Thursday, February 12, 2009

Mothering

Mothering

The real truth about mothering is that it is the hardest job you will ever do,

and that you are probably less prepared for it than you were for your learner’s permit….

mothering is also the most costly investment you will ever make,

for it involves giving yourself lavishly for others,

filling in the deep wells of self-centeredness in your life with acts of kindness, care, maintenance, and love."


You will arrive, as every other mother before you,

at the end of your own adequacy.

When you find yourself needing your Heavenly Father every moment,

even as you are needed by your children,

you will be exactly where God wants you.”


Virelle Kidder



This is one of my all time favorite quotes. I shared it tonight with a new friend amidst conversation about dependency. I thought back to what has influenced my pespective and this wonderful quote of wisdom is what came to mind. I realized that I have not posted it here, and thought that I should as it has been a shaping factor in how I look at mothering, and how I have endured the challenges that have come my way amidst the journey.

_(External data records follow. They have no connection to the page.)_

-- ==== Sys2Proof/Tests/Slice0.lean ====
section
/-! SUPPORT. Small tests, expected values from spec/ (95_test_vectors.md where a V- name is given), and for every
statement with hypotheses a concrete state and operands that meet them (`witness_<statement>`). -/

namespace Sys2Proof.Tests

open Sys2Proof Sys2Proof.Machine

/- One theorem at a time: each of these waits for the kernel, and a thread apiece would be too many. -/
set_option Elab.async false

/-! ### Helpers -/

/-- The state an outcome answers; every outcome of this machine is a next state. -/
def stateOf : Host.Outcome State Fault Refusal → State
  | .next s => s
  | .fault _ => .reset
  | .refused _ => .reset

/-- One step on the event `e`. -/
def stepOn (e : Event) (s : State) : State := stateOf (step { s with events := [e] })

/-- The instruction a decoder answers. -/
def decoded (e : Encoded) : Option Instr :=
  match decode e with
  | .ok i => some i
  | .error _ => none

/-- A port T word as an event. -/
def wordT (w : Word64) : Event := .cmdT w []

/-- `OPEN0(p, w)` of 95_test_vectors.md on the build `b`. -/
def openOf (b : Build) (p : BitVec 16) (w : Byte) : State :=
  { State.resetOf b with
    phase := .opened, frozen := true, rxEn := true, localPkt := p, effPkt := p, localWin := w, effWin := w }

/-- `OPEN0(100, 4)`. -/
def open0 : State := openOf Build.reference 100 4

/-- A build small enough to look at whole. -/
def tiny : Build := { wMax := 4, pMax := 4, appCap := 6 }

def idle : State := State.resetOf tiny
def negotiating : State := { idle with phase := .negotiating, rxEn := true, lctrlDeadline := 500 }
def opened : State := openOf tiny 4 4
def closed : State := { idle with phase := .closed, closeCause := .localClose }
def dead : State := { idle with phase := .dead, deadCause := .rxErr }

/-- An outstanding frame that has been transmitted. -/
def sentSlot (seq : Seq) (deadline : Ticks) : SwSlot :=
  { st := .ackPending, seq := seq, len := 1, data := [(0, 0x41)], deadline := deadline }

/-- Two outstanding frames, 0 due now and 1 later. -/
def twoOut : State :=
  { opened with sndNext := 2, now := 200, sw := [sentSlot 0 200, sentSlot 1 300, {}, {}] }

/-- A frame held in the reassembly file. -/
def heldSlot (seq : Seq) (len : BitVec 16) (data : Memory) : RbSlot :=
  { valid := true, seq := seq, len := len, data := data }

/-- Frame 2 held ahead of the missing frame 0. -/
def gap : State := { opened with rb := [{}, {}, heldSlot 2 1 [(0, 0x43)], {}] }

/-- The head frame held for want of room. -/
def full : State :=
  { opened with app := [1, 2, 3, 4, 5], rb := [heldSlot 0 2 [(0, 0x41), (1, 0x42)], {}, {}, {}] }

/-- A decoder that holds the body of `ACK(0)` (V-E3) and is offered the closing flag. -/
def ackInDecoder (s : State) : State :=
  { s with
    rxs := .inframe, rxlen := 7, events := [.rxByte 0x7E],
    rxbuf := [(0, 0x02), (1, 0), (2, 0), (3, 0), (4, 0), (5, 0xFF), (6, 0xD9)] }

/-! ### Well-formedness: one ill-formed operation for each check -/

theorem test_pushTooLong : ∀ n, n = 65536 → (Instr.push (List.replicate n 0)).illFormed = some .pushTooLong := by
  intro n h
  have : 65535 < n := by omega
  clear h
  simp [Instr.illFormed, this]
theorem test_payloadTooLong : ∀ n, n = 65536 → (Instr.data 0 0 (List.replicate n 0)).illFormed = some .payloadTooLong := by
  intro n h
  have : 65535 < n := by omega
  clear h
  simp [Instr.illFormed, this]
theorem test_zeroPacketSize : (Instr.lctrl true 0 4).illFormed = some .zeroPacketSize := by decide
theorem test_zeroWindowSize : (Instr.lctrl false 100 0).illFormed = some .zeroWindowSize := by decide
theorem test_finProposalUnchecked : (Instr.lctrlFin false 0 0).wellFormed = true := by decide

/-! ### Decoding: a word or frame body of every constructor, from R95, R97 and R82 to R91 -/

theorem test_decode_nop : decoded (.portT 0x00FF123456789ABC []) = some .nop := by decide +kernel
theorem test_decode_start : decoded (.portT 0x0100000000000000 []) = some .start := by decide +kernel
theorem test_decode_close : decoded (.portT 0x0200000000000000 []) = some .close := by decide +kernel
theorem test_decode_schedLctrl : decoded (.portT 0x0300000000000000 []) = some .schedLctrl := by decide +kernel
theorem test_decode_push :
    decoded (.portT 0x0400000500000000 [0x41, 0x41, 0x41, 0x41, 0x41, 0x99])
      = some (.push [0x41, 0x41, 0x41, 0x41, 0x41]) := by decide +kernel
theorem test_decode_pull : decoded (.portR 0x05000010FFFFFFFF) = some (.pull 16 0xFFFFFFFF) := by decide +kernel
theorem test_decode_rdcsr : decoded (.portT 0x0600001B00000000 []) = some (.rdcsr 0x1B) := by decide +kernel
theorem test_decode_wrcsr : decoded (.portT 0x0700000500000109 []) = some (.wrcsr 5 0x109) := by decide +kernel
/-- V-E1. -/
theorem test_decode_data :
    decoded (.frame [0x01, 0x00, 0xFF, 0x00, 0x05, 0x41, 0x41, 0x41, 0x41, 0x41, 0x02, 0x39])
      = some (.data 0 255 [0x41, 0x41, 0x41, 0x41, 0x41]) := by decide +kernel
/-- V-E14. -/
theorem test_decode_ack : decoded (.frame [0x02, 0x00, 0xCE, 0x00, 0x00, 0x7E, 0xC3]) = some (.ack 206) := by
  decide +kernel
/-- V-E6. -/
theorem test_decode_nack : decoded (.frame [0x03, 0x00, 0x04, 0x00, 0x00, 0xDA, 0xB1]) = some (.nack 4) := by
  decide +kernel
/-- V-D17: reserved flag bits and the `ACK` field are ignored. -/
theorem test_decode_lctrl :
    decoded (.frame [0x04, 0xFD, 0x55, 0x00, 0x03, 0x00, 0x40, 0x08, 0xB6, 0x97])
      = some (.lctrl true 64 8) := by decide +kernel
/-- V-D16. -/
theorem test_decode_lctrlFin :
    decoded (.frame [0x04, 0x02, 0x00, 0x00, 0x03, 0x00, 0x00, 0x00, 0xDB, 0x87])
      = some (.lctrlFin false 0 0) := by decide +kernel
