theorem Handler.fifo {s u : State} {e : Event} (h : Handler s e u) (hq : respBytes s = []) : FifoQuiet s u := by
  have keep : ∀ v : State, v.app = s.app → respBytes v = [] → FifoQuiet s v :=
    fun v ha hq => ⟨⟨[], by simp [ha, hq], fun h => absurd rfl h⟩, hq⟩
  cases h with
  | answer | start | closeIdle | close | schedLctrl => exact keep _ rfl hq
  | badCmdR => exact keep _ rfl rfl
  | push _ _ buf =>
    rw [pushOpen, pushLoop_frame]
    exact keep _ rfl hq
  | wrcsr w =>
    refine csrWrite_keeps (P := FifoQuiet s) (keep _ rfl hq) (fun c v => ?_) _ _
    rw [csrStore_frame]
    exact keep _ rfl hq
  | pull _ n timeout =>
    rcases pullCommand_cases s n timeout with ⟨-, h⟩ | ⟨-, h⟩ <;> rw [h]
    · exact keep _ rfl rfl
    · exact keep _ rfl hq
  | rxByte b =>
    rw [endRxByte_rxDecodeByte_frame]
    exact keep _ rfl hq
  | rxFlag => exact fifoQuiet_finishFlag (keep _ rfl hq)
  | rxDrop b he c => exact fifoQuiet_finishFlag (keep _ (by simp) (by simpa [respBytes] using hq))
  | data b he q a p hp =>
    refine fifoQuiet_finishFlag (onFrame_keeps (P := FifoQuiet s) (fun _ => fifoQuiet_drain) (fun _ _ h => h)
      (fun _ h => h) ?_ fun _ => ?_)
    · rw [onAck_frame]
      exact keep _ rfl hq
    · rw [store_frame, onAck_frame]
      exact keep _ rfl hq
  | ack b he a =>
    refine fifoQuiet_finishFlag ?_
    rw [onAck_frame]
    exact keep _ rfl hq
  | nack b he a =>
    refine fifoQuiet_finishFlag ?_
    rw [onNack_frame]
    exact keep _ rfl hq
  | lctrl b he rsp pkt win =>
    refine fifoQuiet_finishFlag ?_
    rcases onLctrl_cases { s with rxEn := false } rsp pkt win with ⟨-, h⟩ | ⟨-, h⟩ <;> rw [h] <;>
      exact keep _ rfl hq
  | lctrlFin => exact fifoQuiet_finishFlag (keep _ rfl hq)
  | txByte b rest =>
    rw [onTxByte_frame]
    exact keep _ rfl hq
  | linkFault k =>
    rcases onLinkFault_cases s k with h | ⟨c, -, -, h⟩ | ⟨-, h⟩ <;> rw [h] <;> exact keep _ rfl hq
  | tick =>
    have h : (onTick s).app = s.app ∧ respBytes (onTick s) = [] := by
      refine onTick_keeps (P := fun u => u.app = s.app ∧ respBytes u = []) (fun _ _ => ⟨rfl, hq⟩) (fun u h => ?_)
        (fun _ _ h => h)
      rcases senderTick_cases u with ⟨sw, hu⟩ | ⟨-, sw, info, hu⟩ <;> rw [hu] <;> exact h
    exact keep _ h.1 h.2

/-- Settles O35: the handler delivers at most to the tail, `DRAIN` to the tail, and `PULL_CHECK` returns the head. -/
theorem bytesLeaveInTheOrderTheyCame : Obligations.BytesLeaveInTheOrderTheyCame := by
  intro s t hne hr h
  have ht : Fifo s t := by
    rcases step_inversion h with ⟨he, -⟩ | ⟨e, rest, he, rfl | ⟨rfl, -⟩ | ⟨u, hu, rfl⟩⟩
    · exact absurd he hne
    · exact ⟨[], by simp [respBytes], fun h => absurd rfl h⟩
    · exact absurd (by simp [ResetOffered, he]) hr
    · obtain ⟨hfifo, hq⟩ := hu.fifo rfl
      exact fifo_closing (s := s) hfifo hq
  obtain ⟨d, hd, hp⟩ := ht
  refine ⟨d, hd.trans ?_, hp⟩
  rw [respBytes]
  cases t.out.respR <;> rfl

/-! ### The application and decoder buffers (R53 (4) and (5), R157) -/

/-- `Buffers` before the closing procedures, when a pending `PULL` may still be one that can complete. -/
abbrev BuffersBounded (s : State) : Prop :=
  s.app.length ≤ s.build.appCap ∧ s.rxlen ≤ s.build.pMax + 7 ∧ (s.pullPend = true → s.pullMax ≠ 0)

theorem rbPayload_length (s : State) (j : Nat) : (rbPayload s j).length = (rbAt s j).len.toNat := by
  simp [rbPayload]

/-- `DRAIN` delivers only what fits (R153). -/
theorem buffersBounded_drain {s : State} (hs : BuffersBounded s) : BuffersBounded (drain s) := by
  refine drain_keeps (P := BuffersBounded) (fun u hr hu => ?_) (fun _ h => h) hs
  obtain ⟨-, -, -, hfit⟩ := (headReady_iff u).mp hr
  rw [deliver_frame]
  refine ⟨?_, hu.2⟩
  have happ := hu.1
  simp only [List.length_append, rbPayload_length]
  omega

theorem buffersBounded_rxDecodeByte {s : State} (hs : BuffersBounded s) (b : Byte) :
    BuffersBounded (rxDecodeByte s b) := by
  obtain ⟨happ, hrx, hpull⟩ := hs
  unfold rxDecodeByte
  dsimp only
  split
  · exact ⟨happ, hrx, hpull⟩
  · split
    · exact ⟨happ, hrx, hpull⟩
    · split
      · exact ⟨happ, Nat.zero_le _, hpull⟩
      · next h =>
        refine ⟨happ, ?_, hpull⟩
        simp only [Build.rxCap] at h ⊢
        omega

/-- Re-opening the decoder empties its buffer (R115). -/
theorem buffersBounded_finishFlag {s : State} (happ : s.app.length ≤ s.build.appCap)
    (hpull : s.pullPend = true → s.pullMax ≠ 0) : BuffersBounded (finishFlag s) := by
  rw [finishFlag_frame]
  exact ⟨happ, Nat.zero_le _, hpull⟩

theorem Handler.buffers {s u : State} {e : Event} (h : Handler s e u) (hs : BuffersBounded s) : BuffersBounded u := by
  obtain ⟨happ, hrx, hpull⟩ := hs
  cases h with
  | answer | start | closeIdle | close | schedLctrl | badCmdR => exact ⟨happ, hrx, hpull⟩
  | push _ _ buf =>
    rw [pushOpen, pushLoop_frame]
    exact ⟨happ, hrx, hpull⟩
  | wrcsr w =>
    refine csrWrite_keeps (P := BuffersBounded) ⟨happ, hrx, hpull⟩ (fun c v => ?_) _ _
    rw [csrStore_frame]
    exact ⟨happ, hrx, hpull⟩
  | pull _ n timeout =>
    rcases pullCommand_cases s n timeout with ⟨-, h⟩ | ⟨hn, h⟩ <;> rw [h]
    · exact ⟨happ, hrx, hpull⟩
    · exact ⟨happ, hrx, fun _ => hn⟩
  | rxByte b =>
    rw [endRxByte, rxReenable_frame]
    exact buffersBounded_rxDecodeByte (s := { s with rxEn := false }) ⟨happ, hrx, hpull⟩ b
  | rxFlag => exact buffersBounded_finishFlag happ hpull
  | rxDrop b he c => exact buffersBounded_finishFlag (by simpa using happ) (by simpa using hpull)
  | data b he q a p =>
    have h : BuffersBounded (onFrame (onAck { s with rxEn := false } a) q p) := by
      refine onFrame_keeps (P := BuffersBounded) (fun _ => buffersBounded_drain) (fun _ _ h => h) (fun _ h => h) ?_
        fun _ => ?_
      · rw [onAck_frame]
        exact ⟨happ, hrx, hpull⟩
      · rw [store_frame, onAck_frame]
        exact ⟨happ, hrx, hpull⟩
    exact buffersBounded_finishFlag h.1 h.2.2
  | ack b he a => exact buffersBounded_finishFlag (by rw [onAck_frame]; exact happ) (by rw [onAck_frame]; exact hpull)
  | nack b he a =>
    exact buffersBounded_finishFlag (by rw [onNack_frame]; exact happ) (by rw [onNack_frame]; exact hpull)
  | lctrl b he rsp pkt win =>
    rcases onLctrl_cases { s with rxEn := false } rsp pkt win with ⟨-, h⟩ | ⟨-, h⟩ <;> rw [h] <;>
      exact buffersBounded_finishFlag happ hpull
  | lctrlFin => exact buffersBounded_finishFlag happ hpull
  | txByte b rest =>
    rw [onTxByte_frame]
    exact ⟨happ, hrx, hpull⟩
  | linkFault k =>
    rcases onLinkFault_cases s k with h | ⟨c, -, -, h⟩ | ⟨-, h⟩ <;> rw [h] <;> exact ⟨happ, hrx, hpull⟩
  | tick =>
    refine onTick_keeps (P := BuffersBounded) (fun _ _ => ⟨happ, hrx, hpull⟩) (fun u h => ?_) (fun _ _ h => h)
    rcases senderTick_cases u with ⟨sw, hu⟩ | ⟨-, sw, info, hu⟩ <;> rw [hu] <;> exact h

/-- A `PULL` that is pending behind `PULL_CHECK` cannot complete yet (R157). -/
theorem pullCheck_pending {s : State} (h : (pullCheck s).pullPend = true) :
    pullCheck s = s ∧ s.app = [] ∧ s.phase ≠ .closed ∧ s.phase ≠ .dead ∧ s.pullNowait = false := by
  unfold pullCheck at h ⊢
  split at h
  · next h0 => simp [h0] at h
  split at h
  · simp [answerPull] at h
  next happ =>
  split at h
  · simp [answerPull] at h
  next hclosed =>
  split at h
  · simp [answerPull] at h
  next hdead =>
  split at h
  · simp [answerPull] at h
  next hwait => simp_all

each day brings new joys and challenges. Never do I know what the day will hold. Mostly it is joy- like the days I hear my 16yr old son who stands taller than I say "Mommy" and whine in hopes of getting his own way, knowing he won't. what a delight compared to the battles of the will / or will he nots that have occurred. Far too infrequently do i remember to go to the lighter tone and funny way of looking at his teenage demensia rather than my typical parental myopia. When my brain actually opperates well and I laughingly respond we are able to negotate the hormonal powerstruggle highway with more grace and come out with grins, or at least some churckles.

Todays delight was in watching my youngest instruct and share a game with the neighbor girls on the trampoline. They delighted in his participation and the power of his bounce to "break the egg". To see them all share life and joy together, what a delight. He has not been around many younger, so it is a opportunity for growth and grace as he often finds it awkward, yet today he did it well.

It was a delight to see my eldest helping a friend with an electrical need. I arrived home to an extra vehicle in the drive and they were working on a faulty something in a guitar. what a blessing to see your children living beyond themselves and giving away their skills to help another. My daughter is off volunteering tonight for a dinner for ??? but it involves dressing up and hopefully connecting with some likeminded gals and reaquainting with some she has not seen in a while. I delight in the thought of what that will do for her relational bank account that has run low in deposits.

Mothering, a joy and delight, a giving of self and a laying down before the Lord, entrusting them and the path ahead into His tender care. Not easy, often times seemingly impossible yet once done His peace walks beside and cares for and reassures you of the truth that He cares far more and loves far more than we ever could.

Blesssings to you mothers who are on the journey this day.

1 comment:

  1. Great mommy-inspiration. . .

    But honestly, I just had to comment because you probably have the best blog banner I've seen in ages!